- _About this exercise_
Print nothing but the lines below starting at the line that holds "else x.g[f.imm.toNat %" and ending at the line that holds "g := x1.g.setIfInBounds", including both, each exactly as written.

- _Given records_
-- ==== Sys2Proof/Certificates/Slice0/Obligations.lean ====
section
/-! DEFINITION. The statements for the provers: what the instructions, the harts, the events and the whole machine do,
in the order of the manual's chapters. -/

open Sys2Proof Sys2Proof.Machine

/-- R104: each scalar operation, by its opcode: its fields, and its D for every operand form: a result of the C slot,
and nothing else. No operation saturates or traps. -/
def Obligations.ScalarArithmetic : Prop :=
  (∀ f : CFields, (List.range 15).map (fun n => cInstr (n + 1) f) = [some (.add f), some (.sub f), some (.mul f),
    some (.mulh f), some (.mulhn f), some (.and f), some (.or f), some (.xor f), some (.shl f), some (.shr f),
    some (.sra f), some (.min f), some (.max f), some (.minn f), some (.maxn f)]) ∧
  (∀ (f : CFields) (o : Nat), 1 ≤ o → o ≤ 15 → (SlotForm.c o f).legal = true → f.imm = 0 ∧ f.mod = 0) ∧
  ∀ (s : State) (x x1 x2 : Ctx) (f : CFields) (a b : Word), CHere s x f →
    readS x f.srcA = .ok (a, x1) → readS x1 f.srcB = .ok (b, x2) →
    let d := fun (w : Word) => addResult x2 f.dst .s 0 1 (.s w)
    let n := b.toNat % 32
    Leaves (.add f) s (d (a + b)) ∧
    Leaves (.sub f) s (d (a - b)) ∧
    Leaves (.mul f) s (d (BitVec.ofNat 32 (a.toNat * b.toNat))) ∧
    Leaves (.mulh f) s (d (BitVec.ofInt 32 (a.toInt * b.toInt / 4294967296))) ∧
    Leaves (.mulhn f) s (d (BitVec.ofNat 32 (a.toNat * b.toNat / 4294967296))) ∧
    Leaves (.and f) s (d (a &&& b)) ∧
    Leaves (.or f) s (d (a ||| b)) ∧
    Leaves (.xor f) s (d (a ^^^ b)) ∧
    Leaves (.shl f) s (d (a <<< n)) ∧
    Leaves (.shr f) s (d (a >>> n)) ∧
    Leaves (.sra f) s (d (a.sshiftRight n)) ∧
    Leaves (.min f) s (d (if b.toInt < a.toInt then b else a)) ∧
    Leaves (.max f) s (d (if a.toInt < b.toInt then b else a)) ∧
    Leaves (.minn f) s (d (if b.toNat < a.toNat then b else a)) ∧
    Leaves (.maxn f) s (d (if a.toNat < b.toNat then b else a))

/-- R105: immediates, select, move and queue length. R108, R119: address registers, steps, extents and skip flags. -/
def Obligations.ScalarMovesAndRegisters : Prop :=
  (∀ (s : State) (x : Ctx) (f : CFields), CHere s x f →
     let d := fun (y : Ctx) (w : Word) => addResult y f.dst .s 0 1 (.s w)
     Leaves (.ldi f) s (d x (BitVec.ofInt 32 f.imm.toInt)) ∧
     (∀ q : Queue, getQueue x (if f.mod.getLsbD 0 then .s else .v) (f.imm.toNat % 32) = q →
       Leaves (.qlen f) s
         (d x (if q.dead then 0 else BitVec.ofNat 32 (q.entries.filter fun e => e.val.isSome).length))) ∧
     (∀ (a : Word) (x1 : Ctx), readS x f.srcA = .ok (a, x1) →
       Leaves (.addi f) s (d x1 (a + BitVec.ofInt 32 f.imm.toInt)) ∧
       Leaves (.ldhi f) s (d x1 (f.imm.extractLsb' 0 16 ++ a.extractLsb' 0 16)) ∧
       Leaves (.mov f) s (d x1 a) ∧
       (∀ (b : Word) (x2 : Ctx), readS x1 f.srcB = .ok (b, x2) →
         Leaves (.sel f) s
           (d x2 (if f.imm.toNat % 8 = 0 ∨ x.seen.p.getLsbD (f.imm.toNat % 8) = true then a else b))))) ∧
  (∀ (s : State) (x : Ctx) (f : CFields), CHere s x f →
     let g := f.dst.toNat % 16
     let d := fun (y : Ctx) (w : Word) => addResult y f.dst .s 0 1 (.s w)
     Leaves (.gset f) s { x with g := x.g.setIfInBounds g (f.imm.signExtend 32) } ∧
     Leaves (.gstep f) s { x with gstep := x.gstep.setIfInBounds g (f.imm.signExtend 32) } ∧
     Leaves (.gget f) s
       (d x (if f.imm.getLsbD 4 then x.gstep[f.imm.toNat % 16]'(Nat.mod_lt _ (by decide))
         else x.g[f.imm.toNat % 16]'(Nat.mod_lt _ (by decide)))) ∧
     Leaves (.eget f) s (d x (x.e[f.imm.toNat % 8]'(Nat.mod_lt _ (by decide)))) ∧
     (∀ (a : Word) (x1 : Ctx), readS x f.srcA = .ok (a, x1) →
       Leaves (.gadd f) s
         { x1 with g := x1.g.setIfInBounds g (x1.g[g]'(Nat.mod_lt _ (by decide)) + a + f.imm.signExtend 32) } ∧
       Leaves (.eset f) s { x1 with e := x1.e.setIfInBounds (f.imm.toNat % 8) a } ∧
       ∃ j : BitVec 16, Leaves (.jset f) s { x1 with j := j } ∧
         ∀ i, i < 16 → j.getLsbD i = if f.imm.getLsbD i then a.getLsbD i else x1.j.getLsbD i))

- _Result_
         else x.g[f.imm.toNat % 16]'(Nat.mod_lt _ (by decide)))) ∧
     Leaves (.eget f) s (d x (x.e[f.imm.toNat % 8]'(Nat.mod_lt _ (by decide)))) ∧
     (∀ (a : Word) (x1 : Ctx), readS x f.srcA = .ok (a, x1) →
       Leaves (.gadd f) s
         { x1 with g := x1.g.setIfInBounds g (x1.g[g]'(Nat.mod_lt _ (by decide)) + a + f.imm.signExtend 32) } ∧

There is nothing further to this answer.